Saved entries
-- ==== Sys2Proof/Machine/State.lean ====
section
/-! DEFINITION. The state of the EU8840: everything the spec gives the machine, as plain data, and the machine right
after reset.  Registers lie in one sparse file by BAR0 address (`State.regs`, unwritten ones at the reset value the
register map gives); tables are sparse lists by key; every other piece of state has a field of its own, grouped by the
chapter that gives it. -/

namespace Sys2Proof.Machine
open Sys2Proof

/-! ### Registers and the paths to them (chapters 15 and 20) -/

/-- A staged write left open: whether CFG_UNCOMMITTED has been raised for it, who wrote last, and the 1 GHz count at the
first staged write of the period (R432). -/
structure Uncommitted where
  raised : Bool
  lastMaster : Nat
  since : Nat
  deriving DecidableEq, Repr

/-- What a master got back from its last access: `ok` false is a bus error (R424). -/
structure Completion where
  ok : Bool
  words : List Word
  deriving DecidableEq, Repr

/-- One operation of an indirect table window that waits for its slot (R436, R438): the window, the record it names as
the window's registers named it when the operation began, and whether its row reads with bad parity twice (R36). -/
structure WinOp where
  win : Nat
  table : Nat
  unit : Nat
  index : Nat
  write : Bool
  bad : Bool
  deriving DecidableEq, Repr

/-- The paths to the registers.  `staged` holds the staged copies that differ in time from the values in force (R431),
`armed` those copied by a commit that takes effect later (R433). -/
structure Bus where
  staged : Sparse (Option Word)
  armed : Sparse (Option Word)
  /-- Registers and staged copies whose hidden parity is bad (R428, R430), by address. -/
  badPar : List Nat
  badStg : List Nat
  /-- High words latched by a read of a low word, by master and address (R495). -/
  hiLatch : Sparse (Option Word)
  /-- Open staged groups, by the address of their commit register (R432). -/
  open_ : Sparse (Option Uncommitted)
  /-- The local index of the pipeline that each die's spare replaces, one more than it, 0 for none (R6, R421). -/
  spareOf : List Nat
  /-- Firmware's restore queue of register addresses, and the addresses restored and not yet verified, with the
  count of each restore write (R428, R484). -/
  restoreQ : List Nat
  restored : List (Nat × Nat)
  /-- What each master's last access returned, by master index (R422, R425). -/
  done : Sparse (Option Completion)
  /-- The PCIe AER status of PF0 shows a Completer Abort (R424). -/
  aerAbort : Bool
  winQ : List WinOp
  /-- SMBus: the address REG_ADDR set, the status of the last REG_WRITE, the last block read (R546). -/
  smbAddr : Option Word
  smbStatus : Nat
  smbRead : List Nat
  /-- The TAP's REGACC data register: data and status of the last access (R548). -/
  tapData : Word
  tapStatus : Nat
  deriving DecidableEq, Repr

/-! ### Mailboxes (chapter 14) -/

/-- A mailbox session (R396, R397); session 0 is none. -/
structure Session where
  number : Word
  agreed : Nat
  client : Word
  deriving DecidableEq, Repr

/-- A command answered PENDING, with its element results as they stand (R402). -/
structure PendRec where
  id : Nat
  mb : Nat
  tag : Nat
  die : Bool
  elems : List Nat
  deriving DecidableEq, Repr

/-- One entry of the shadow log (R406). -/
structure LogEntry where
  addr : Nat
  value : Word
  mask : Nat
  master : Nat
  deriving DecidableEq, Repr

/-- The mailboxes and what firmware keeps for them.  A mailbox's key is its number, 10 for session B of a worker on
MB2. -/
structure Mbx where
  sess : Sparse Session
  /-- Sessions opened so far; the last number given out (R397). -/
  opened : Nat
  /-- Command ring slots in host memory as their owner last wrote them, by mailbox and slot (R394). -/
  ringMem : Sparse (List Word)
  /-- MB2 commands reassembled and not yet answered, oldest first, by session (R395). -/
  mb2 : Sparse (List (List Word))
  /-- Doorbells counted while firmware does not take commands, by mailbox (R393, R403). -/
  early : Sparse Nat
  /-- Command areas and response areas, 1,024 words each (R386). -/
  area : Sparse Word
  resp : Sparse (List Word)
  /-- Transfer buffers of 64 KiB, 16,384 words each, by mailbox (R411). -/
  xfer : Sparse Word
  /-- PENDING commands, oldest first; 64 of each mailbox are kept (R402). -/
  pend : List PendRec
  nextPend : Nat
  /-- The shadow log (R406). -/
  log : List LogEntry
  /-- MRAM shadow: bytes used, last committed transaction (R408, R409). -/
  shUsed : Nat
  txn : Nat
  /-- Firmware's staging list of GATE_LIST_SET by port (R413): entries of two words. -/
  gateStg : Sparse (List (Word × Word))
  /-- Commands that firmware has taken and not answered, oldest first, by mailbox and opcode: each holds the locks of its
  groups, or waits for those that one before it holds (R400, R401). -/
  waits : List (Nat × Nat)
  deriving DecidableEq, Repr

/-! ### What leaves the block -/

/-- What the block hands to the outside: interrupts, memory writes, frames, pins and bus messages.  `ring` is a record
written: the ring's base register, the record's index, whether it goes to host memory or to the MP's, its address there
(R140), its words. -/
inductive Out where
  | irqMp (cause : Nat)
  | msix (fn vec : Nat)
  | hostNotify (addr : Nat)
  | ring (base index : Nat) (host : Bool) (addr : Nat) (words : List Word)
  | frame (port : Nat) (bytes : List Byte) (fcsGood : Bool)
  | smbBytes (bytes : List Nat)
  | doe (words : List Word)
  deriving DecidableEq, Repr

/-- What firmware and hardware remember of one record ring (R140 to R143): the time of its last interrupt, whether
PROD has advanced since, and whether a record was lost since the last one written. -/
structure RingSt where
  lastIrq : Option Nat
  advanced : Bool
  loss : Bool
  deriving DecidableEq, Repr

/-! ### Access budgets (R26 to R32) -/

/-- Who waits for an element: the PENDING command and the element's index, or nobody. -/
structure Ticket where
  id : Nat
  elem : Nat
  deriving DecidableEq, Repr

/-! ### Ports (chapters 0, 1, 14, 15) -/

/-- A logical port (R5, R416): width in lanes, lane rate and FEC codes of PORT_CREATE, maximum frame length, whether
it is administratively up and whether its link is up. -/
structure PortRec where
  width : Nat
  rate : Nat
  fec : Nat
  maxLen : Nat
  admin : Bool
  link : Bool
  deriving DecidableEq, Repr

/-- A mirror of a source port (R415). -/
structure Mirror where
  ingress : Bool
  egress : Bool
  group : Nat
  trunc : Nat
  sample : Nat
  deriving DecidableEq, Repr

/-- Ports, multicast groups, mirrors, and the ingress FIFO bytes held per port group (R24). -/
structure Ports where
  ports : Sparse (Option PortRec)
  /-- Member bitmaps of ports 0 to 255, by group (R415). -/
  mcast : Sparse Nat
  mirrors : Sparse (Option Mirror)
  /-- Bytes waiting in each port group's ingress FIFO. -/
  fifo : Sparse Nat
  /-- Tuning words of the port groups that a master has written since firmware last wrote them (R441), by address. -/
  tuning : Sparse (Option Word)
  deriving DecidableEq, Repr

/-! ### Islands and crossings (chapters 2 and 3) -/

/-- What an island's loop remembers (R44, R45, R53), in ns of the 1 GHz count: since when its lower condition has held,
its last lower, since when it has been pinned at every evaluation, its last evaluation, the end of its last ratio
window. -/
structure IslSt where
  dwell : Option Nat
  lowered : Option Nat
  pinned : Option Nat
  evaluated : Option Nat
  window : Option Nat
  deriving DecidableEq, Repr

/-- A col cell.  Transfers (R65, R72): its flag, whether the destination has captured, the value or count in the transfer
and its overflow flag, the value last captured or the pulses delivered; the source's current value; the accumulator of a
pulse cell and its sticky overflow bit.  A FIFO cell (R69, R76): its words from the oldest whose read the writer has not
seen, how many of them have been read, of how many the reader has seen the write, and the words that its source still
keeps in its own block.  Stalls (R71): since when nothing has moved, since when a FIFO has been full, STALLED.  Resets
(R75 to R80): the sides in reset (1 source, 2 destination, 3 both), those whose release waits for their clock, those that
came up in RESYNC, and whether both sides were in reset together. -/
structure ColCell where
  flag : Bool
  captured : Bool
  ovfIn : Bool
  val : Nat
  last : Nat
  cur : Nat
  acc : Nat
  accOvf : Bool
  fifo : List Nat
  read : Nat
  seen : Nat
  kept : List Nat
  since : Nat
  fullAt : Nat
  stalled : Bool
  rst : Nat
  rel : Nat
  sync : Nat
  both : Bool
  deriving DecidableEq, Repr

/-- The col cells, and the domains whose clock has been declared absent and not present again (R62). -/
structure Col where
  cells : Sparse ColCell
  stopped : List Nat
  deriving DecidableEq, Repr

/-! ### Microcode engines and packets (chapters 1, 4, 6, 11) -/

/-- A parse or rewrite context (R86, R308).  `stack` has its top first; `limit` and `depthLimit` are the limits as
they stood when the context was taken (R113); the key buffer, flags, class, key layout and depth base are the parse
engine's alone. -/
structure UCtx where
  pc : Nat
  hp : Nat
  a : Nat
  b : Nat
  stack : List Nat
  steps : Nat
  bank : Nat
  limit : Nat
  depthLimit : Nat
  kb : List Byte
  offs : List Nat
  flags : Nat
  cls : Nat
  prof : Nat
  depthBase : Nat
  deriving DecidableEq, Repr

/-- One edit of a rewrite context's list (R311): the operation, its position in the frame as received, the bytes it
writes or their number. -/
structure Edit where
  op : Nat
  pos : Nat
  len : Nat
  bytes : List Byte
  deriving DecidableEq, Repr

/-- The forwarding decision of a packet (R171, R172) with what the TCAM winner adds: egress ports, whether they are a
group's, the ports of copies sent upstream alone (R369, R370), a copy to the MP, traffic class, USER, VID, mirroring, routed by step 4, the winner's action word 1, and the
flags of an upstream copy (R369) or of a control frame that this engine sends (R374). -/
structure Decision where
  ports : List Nat
  group : Bool
  upPorts : List Nat
  toMp : Bool
  tc : Nat
  user : Nat
  vid : Nat
  mirror : Bool
  routed : Bool
  tcam1 : Word
  up : Bool
  exc : Bool
  ctrl : Bool
  deriving DecidableEq, Repr

/-- Where a packet stands (R18). -/
inductive Phase where
  | fifo | parsing | parsed | looked | filtered | admitted
  deriving DecidableEq, Repr

/-- A packet: ingress port, pipeline index, the frame without its FCS, the bytes that have arrived, whether its last
byte has and what its FCS proved to be, arrival count, ingress timestamp in ns and whether time was valid, its parse
and what followed.  `charged` are the meters charged on a decision length (R211); `seq` the sequence number drawn
(R320); `ptrs` the buffers allocated per die; `dies` the dies still to admit it; `verdicts` the recovery and duplicate
decisions per buffer (R324, R330); `times` the stage times of R513; `sent` says that a copy reached an egress MAC or
the MP (R510). -/
structure Pkt where
  port : Nat
  pip : Nat
  bytes : List Byte
  got : Nat
  complete : Bool
  fcs : Option Bool
  arrival : Nat
  stamp : Nat
  tsv : Bool
  phase : Phase
  profile : Nat
  ctx : UCtx
  endAct : Nat
  dec : Decision
  handle : Option Nat
  colour : Nat
  tenant : Nat
  charged : List (Nat × Int × Bool × Bool)
  seq : Option Nat
  dies : List Nat
  ptrs : List (Nat × Word)
  verdicts : List (Nat × Bool)
  trigger : Option (Nat × Nat)
  tagged : Bool
  times : List Nat
  vParse : Nat
  sent : Bool
  /-- False hits that its lookup has met, while the repeat of the search waits for a slot (R180). -/
  falseHits : Nat
  deriving DecidableEq, Repr

/-- Where an egress copy stands: it waits to join its queue, is queued, dequeued, in a rewrite context, launched, with
the MAC. -/
inductive CopyPhase where
  | waiting | queued | dequeued | rewriting | launched | ready
  deriving DecidableEq, Repr

/-- An egress copy of a packet: its port, local queue, traffic class, colour, frame length with FCS, buffer, owner and
requester; cut-through (R21); marked for spilling or in HBM (R268); its rewrite context and edits; the bytes a mirror copy is cut to, 0 for all; the frame as edited;
ended with an inverted FCS (R22); its buffer's data known to be bad (R37); its launch time (R317); a timestamp request with its cookie (R286). -/
structure Copy where
  pkt : Nat
  port : Nat
  queue : Nat
  tc : Nat
  colour : Nat
  len : Nat
  ptr : Word
  phase : CopyPhase
  cut : Bool
  marked : Bool
  inHbm : Bool
  spilled : Bool
  ctx : UCtx
  edits : List Edit
  csum : Nat
  trunc : Nat
  out : List Byte
  invFcs : Bool
  badData : Bool
  tl : Option Nat
  tsReq : Option Nat
  times : List Nat
  vEnd : Nat
  deriving DecidableEq, Repr

/-- A frame that the MP has been given: its buffer, ingress port (256 for none), the bytes, timestamp in ns and whether
time was valid, whether it is a cascade control frame (R374). -/
structure MpFrame where
  die : Nat
  ptr : Word
  port : Nat
  bytes : List Byte
  stamp : Nat
  tsv : Bool
  ctrl : Bool
  deriving DecidableEq, Repr

/-- A request for slots of the Plain that waits (R27, R240).  Host DMA: a frame of the engine's own for a die's ports, with
its requester, the cookie of a timestamp request, and whether it is a publication; a sample record with its ring and the
register that counts its loss.  Mirror copies: a packet with its mirror's group and truncation. -/
inductive MemReq where
  | frame (pkt req : Nat) (ports : List Nat) (cookie : Option Nat) (pub : Bool)
  | sample (ring lost : Nat) (words : List Word)
  | mirror (pkt group trunc : Nat)
  deriving DecidableEq, Repr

Your assignment — After locating the line holding "pulse cell and" above, output exactly that line and every line after it through the line holding "came up in RESYNC, and". Include nothing else.

Task output —
pulse cell and its sticky overflow bit.  A FIFO cell (R69, R76): its words from the oldest whose read the writer has not
seen, how many of them have been read, of how many the reader has seen the write, and the words that its source still
keeps in its own block.  Stalls (R71): since when nothing has moved, since when a FIFO has been full, STALLED.  Resets
(R75 to R80): the sides in reset (1 source, 2 destination, 3 both), those whose release waits for their clock, those that
came up in RESYNC, and whether both sides were in reset together. -/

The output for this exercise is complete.